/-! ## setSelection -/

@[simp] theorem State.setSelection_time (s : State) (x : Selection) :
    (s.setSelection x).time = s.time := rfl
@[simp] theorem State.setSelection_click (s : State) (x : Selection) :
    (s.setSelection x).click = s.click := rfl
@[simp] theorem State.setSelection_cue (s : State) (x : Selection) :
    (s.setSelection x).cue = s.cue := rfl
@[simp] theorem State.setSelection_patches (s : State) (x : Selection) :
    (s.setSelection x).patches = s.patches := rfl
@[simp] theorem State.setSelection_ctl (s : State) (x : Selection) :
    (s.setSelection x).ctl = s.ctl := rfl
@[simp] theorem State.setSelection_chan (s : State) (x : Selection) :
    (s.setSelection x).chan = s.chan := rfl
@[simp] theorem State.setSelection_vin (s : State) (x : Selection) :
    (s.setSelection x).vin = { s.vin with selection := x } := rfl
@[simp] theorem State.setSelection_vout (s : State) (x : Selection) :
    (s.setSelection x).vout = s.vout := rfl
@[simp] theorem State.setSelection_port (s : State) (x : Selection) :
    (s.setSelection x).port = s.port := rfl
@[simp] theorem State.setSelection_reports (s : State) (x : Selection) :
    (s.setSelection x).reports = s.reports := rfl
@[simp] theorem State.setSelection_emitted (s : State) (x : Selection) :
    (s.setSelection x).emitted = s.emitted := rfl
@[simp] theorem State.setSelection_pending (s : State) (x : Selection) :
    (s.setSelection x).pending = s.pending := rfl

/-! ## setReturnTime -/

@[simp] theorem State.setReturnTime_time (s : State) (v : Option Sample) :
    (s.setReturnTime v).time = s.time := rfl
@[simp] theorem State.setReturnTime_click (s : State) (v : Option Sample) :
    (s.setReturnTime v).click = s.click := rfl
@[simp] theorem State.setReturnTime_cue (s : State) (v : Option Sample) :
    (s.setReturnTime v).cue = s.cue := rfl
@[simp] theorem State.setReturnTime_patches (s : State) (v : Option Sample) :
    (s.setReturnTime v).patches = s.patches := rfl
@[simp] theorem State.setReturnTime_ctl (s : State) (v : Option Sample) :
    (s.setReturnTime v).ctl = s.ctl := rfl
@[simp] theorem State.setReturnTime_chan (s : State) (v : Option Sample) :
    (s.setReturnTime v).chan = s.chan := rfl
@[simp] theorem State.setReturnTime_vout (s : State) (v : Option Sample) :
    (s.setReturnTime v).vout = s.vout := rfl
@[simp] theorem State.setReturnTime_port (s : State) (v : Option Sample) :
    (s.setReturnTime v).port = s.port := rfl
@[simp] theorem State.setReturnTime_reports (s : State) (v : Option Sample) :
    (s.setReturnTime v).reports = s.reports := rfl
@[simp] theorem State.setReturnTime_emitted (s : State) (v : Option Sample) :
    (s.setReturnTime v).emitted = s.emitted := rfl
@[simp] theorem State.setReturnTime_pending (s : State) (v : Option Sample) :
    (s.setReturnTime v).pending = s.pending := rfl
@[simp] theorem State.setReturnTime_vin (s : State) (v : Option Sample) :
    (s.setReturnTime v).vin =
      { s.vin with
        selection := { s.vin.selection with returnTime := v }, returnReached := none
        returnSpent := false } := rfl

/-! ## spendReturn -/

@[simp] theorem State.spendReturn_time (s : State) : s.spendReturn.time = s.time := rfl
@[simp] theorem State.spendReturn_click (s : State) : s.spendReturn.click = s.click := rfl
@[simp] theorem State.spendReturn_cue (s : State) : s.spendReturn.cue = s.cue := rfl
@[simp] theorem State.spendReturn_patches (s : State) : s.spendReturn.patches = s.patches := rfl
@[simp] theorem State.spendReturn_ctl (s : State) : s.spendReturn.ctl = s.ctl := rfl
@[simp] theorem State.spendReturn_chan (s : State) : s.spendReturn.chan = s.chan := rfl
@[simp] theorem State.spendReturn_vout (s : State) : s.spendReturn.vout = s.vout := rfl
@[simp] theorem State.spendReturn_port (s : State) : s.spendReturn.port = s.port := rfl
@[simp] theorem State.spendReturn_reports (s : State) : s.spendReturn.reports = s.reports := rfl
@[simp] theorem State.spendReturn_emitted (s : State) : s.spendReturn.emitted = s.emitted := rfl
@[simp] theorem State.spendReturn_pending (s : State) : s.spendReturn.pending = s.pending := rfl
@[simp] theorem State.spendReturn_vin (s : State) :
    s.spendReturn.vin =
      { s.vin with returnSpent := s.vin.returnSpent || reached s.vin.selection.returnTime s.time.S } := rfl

******************************

* **Task**:
From the line containing "theorem State.setReturnTime_cue (s" down to the line containing "(s.setReturnTime v).chan = s.chan := rfl" in the material above, reproduce every line exactly, including the two end lines.

* **Exercise answer**:
@[simp] theorem State.setReturnTime_cue (s : State) (v : Option Sample) :
    (s.setReturnTime v).cue = s.cue := rfl
@[simp] theorem State.setReturnTime_patches (s : State) (v : Option Sample) :
    (s.setReturnTime v).patches = s.patches := rfl
@[simp] theorem State.setReturnTime_ctl (s : State) (v : Option Sample) :
    (s.setReturnTime v).ctl = s.ctl := rfl
@[simp] theorem State.setReturnTime_chan (s : State) (v : Option Sample) :
    (s.setReturnTime v).chan = s.chan := rfl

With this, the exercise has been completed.